O “Sunday Telegraph”, que cita uma fonte militar, indica que as informações procedem dos ex-sogros de um membro das forças especiais britânicas que depôs este ano no julgamento de Danny Nightingale, soldado do Serviço Aéreo Especial (SAS) condenado por posse ilegal de armas.

O homem que teria sido a fonte das informações, conhecido como “Soldado N” no julgamento, também foi declarado culpado por posse ilegal de armas.

Segundo o jornal, os ex-sogros escreveram para o comandante do SAS explicando que o militar confessou à ex-mulher que sua unidade teria “orquestrado” a morte da princesa, e que a mesma foi “encoberta”.

A polícia, que não deu declarações sobre a natureza das informações, insistiu em que não houve uma “reabertura da investigação”, e assinalou que os dados não constam da “operação Paget”.

Este foi o nome da investigação realizada pela polícia sobre as teorias de complô envolvendo o acidente, que se multiplicaram. A conclusão foi de que todas careciam de fundamento.

As novas informações são divulgadas às vésperas do 16º aniversário do acidente, do qual o único sobrevivente foi o segurança do casal, Trevor Rees-Jones.

A investigação realizada na época pelas polícias francesa e britânica concluiu que o acidente de carro aconteceu devido ao estado de embriaguez do motorista, Henri Paul, que circulava em alta velocidade pelas ruas de Paris para escapar dos paparazzi.
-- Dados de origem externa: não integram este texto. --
-- ==== Sys2Proof/Machine/Pseudo.lean ====
section
/-! DEFINITION. The pseudo-operations (30_encoding.md R70 to R74) as sequences of operations. They are how a host uses the block and no part of the step (R122). -/

namespace Sys2Proof.Machine

/-- A sequence of operations, each seeing the complete effect of the ones before it (R49). -/
def runOps : List Instr → State → Host.Outcome State Fault Refusal
  | [], s => .next s
  | i :: is, s =>
    match exec i s with
    | .next t => runOps is t
    | .fault r => .fault r
    | .refused r => .refused r

/-- `CS_SUM` (R70). -/
def csSum (bs : List Byte) : List Instr := .csClr :: bs.map .csFold

/-- The operations `DEC_APPEND` expands to (R71) when no push is refused. -/
def decAppendOps (bs : List Byte) : List Instr := bs.map .decPush

/-- What a `DEC_DRAIN` hands to the host and the state it leaves (R72). -/
structure Drained where
  frames : List Frame
  state : State
deriving DecidableEq, Repr

/-- The drain with at most `k` attempts: it stops at the first attempt that leaves F_VALID = 0, whatever the reason (R72, C12). -/
def drainLoop : Nat → State → Drained
  | 0, s => ⟨[], s⟩
  | k + 1, s =>
    match readFrame (tryOnce s) with
    | .ok f => let d := drainLoop k (tryOnce s); ⟨f :: d.frames, d.state⟩
    | .error _ => ⟨[], tryOnce s⟩

/-- `DEC_DRAIN` (R72). Every returned frame removes at least 5 bytes, so BLEN + 1 attempts are never all used up by frames (R177; DEDUCED, log entry 18, safe). -/
def decDrain (s : State) : Drained := drainLoop (s.buf.length + 1) s

/-- `DECODE` (R73): `RESET`, `DEC_APPEND`, `DEC_TRY`. R73 requires `|s| <= BUF_CAP` and leaves a longer `s` open: the attempt is then
made on the bytes taken before the refused push (DESIGN CHOICE, log entry 20, unsafe). -/
def decodeBytes (bs : List Byte) (s : State) : State := tryOnce (decAppend bs (resetBlock s))

/-- `POLL` (R74): `DEC_APPEND`, then `DEC_DRAIN`, also where a push was refused, which R74 leaves open (DESIGN CHOICE, log
entry 20, unsafe). -/
def poll (bs : List Byte) (s : State) : Drained := decDrain (decAppend bs s)

end Sys2Proof.Machine
end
Uma porta-voz da realeza indicou que os príncipes William e Harry, filhos de Diana, bem como o príncipe Charles, não desejavam comentar o assunto. O Ministério da Defesa britânico assumiu a mesma posição.
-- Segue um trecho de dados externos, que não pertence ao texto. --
-- ==== Sys2Proof/Tests/Slice0.lean ====
section
/-! SUPPORT. The model's own tests: ill-formed terms, words written out from the spec, single operations with the vectors of
95_test_vectors.md, and a witness for the hypotheses of each statement. -/

namespace Sys2Proof.Tests

open Sys2Proof.Machine

/-- The reset state with these bytes in BUF. -/
def withBuf (bytes : List Byte) : State := { State.reset with buf := bytes }

/-- The reset state with these records to be issued. -/
def withTrace (bytes : List Byte) : State := { State.reset with trace := bytes }

/-- Does the outcome lead to a next state with this property? -/
def nextHas (o : Host.Outcome State Fault Refusal) (p : State → Bool) : Bool :=
  match o with
  | .next t => p t
  | _ => false

/-- Is the outcome this refusal? -/
def refusedWith (o : Host.Outcome State Fault Refusal) (r : Refusal) : Bool :=
  match o with
  | .refused q => decide (q = r)
  | _ => false

/-- An instance with the smallest count operand (R6). -/
def narrow : Config where
  bufCap := .inf
  plenW := 17
  bufCapOk := by decide
  plenWOk := by decide

/-- Frame S1, the source's example. -/
def s1 : List Byte := [0xAA#8, 0x01#8, 0x04#8, 0x00#8, 0x2A#8, 0x00#8, 0x00#8, 0x00#8, 0x2F#8]

/-! Ill-formed terms, refused by the check; and the largest that pass (R58, R68, log entry 16). -/

theorem test_wf_enc_count_beyond_record :
    Instr.wf (.enc 0x01#8 (List.replicate (2 ^ 32) 0x00#8)) = false := by
  simp only [Instr.wf, List.length_replicate]; decide

theorem test_wf_enc_count_at_limit :
    Instr.wf (.enc 0x01#8 (List.replicate (2 ^ 32 - 1) 0x00#8)) = true := by
  simp only [Instr.wf, List.length_replicate]; decide

theorem fitsLength_replicate (n : Nat) (b : Byte) :
    fitsLength (List.replicate n b) = decide (n ≤ maxPayload) := by
  simp only [fitsLength, List.length_replicate]

theorem test_wf_frame_payload_too_long :
    Instr.wf (.frame 0xAA#8 (List.replicate 65536 0x00#8) 0x00#8) = false := by
  simp only [Instr.wf, fitsLength_replicate]; decide

theorem test_wf_frame_payload_at_limit :
    Instr.wf (.frame 0xAA#8 (List.replicate 65535 0x00#8) 0x00#8) = true := by
  simp only [Instr.wf, fitsLength_replicate]; decide

theorem test_wf_frame_of_a_named_kind :
    ∀ k ∈ [0x01#8, 0x02#8, 0x03#8, 0x04#8, 0x05#8, 0xFF#8, 0x80#8, 0x81#8, 0x82#8, 0x83#8, 0x90#8],
      Instr.wf (.frame k [] 0x00#8) = false := by decide

theorem test_wf_named_frame_payload_too_long :
    ∀ row ∈ frameRows 0x00#8 (List.replicate 65536 0x00#8) 0x00#8, Instr.wf row.1 = false := by
  simp only [frameRows, List.mem_cons, List.not_mem_nil, or_false, forall_eq_or_imp, forall_eq, Instr.wf,
    fitsLength_replicate]
  decide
Um porta-voz de Mohamed Al-Fayed, pai de Dodi Al-Fayed, disse que ele “está interessado em ver os resultados” do estudo das informações.

Durante anos, o milionário Mohamed Al-Fayed, pai de Dodi e ex-dono da loja de departamentos Harrods, afirmou que a morte do casal foi resultado de um complô tramado pelo príncipe Philip, marido da rainha Elizabeth II, e executado pelo serviço secreto britânico para evitar que Diana, mãe de um futuro rei da Inglaterra, casasse com um muçulmano.

Diana, que morreu aos 36 anos, casou-se em 1981 com o príncipe Charles, herdeiro da Coroa britânica. Os dois se separaram em 1992 e se divorciaram em 1996.

Fonte: AFP

Blog do Deputado Federal GONZAGA PATRIOTA (PSB/PE)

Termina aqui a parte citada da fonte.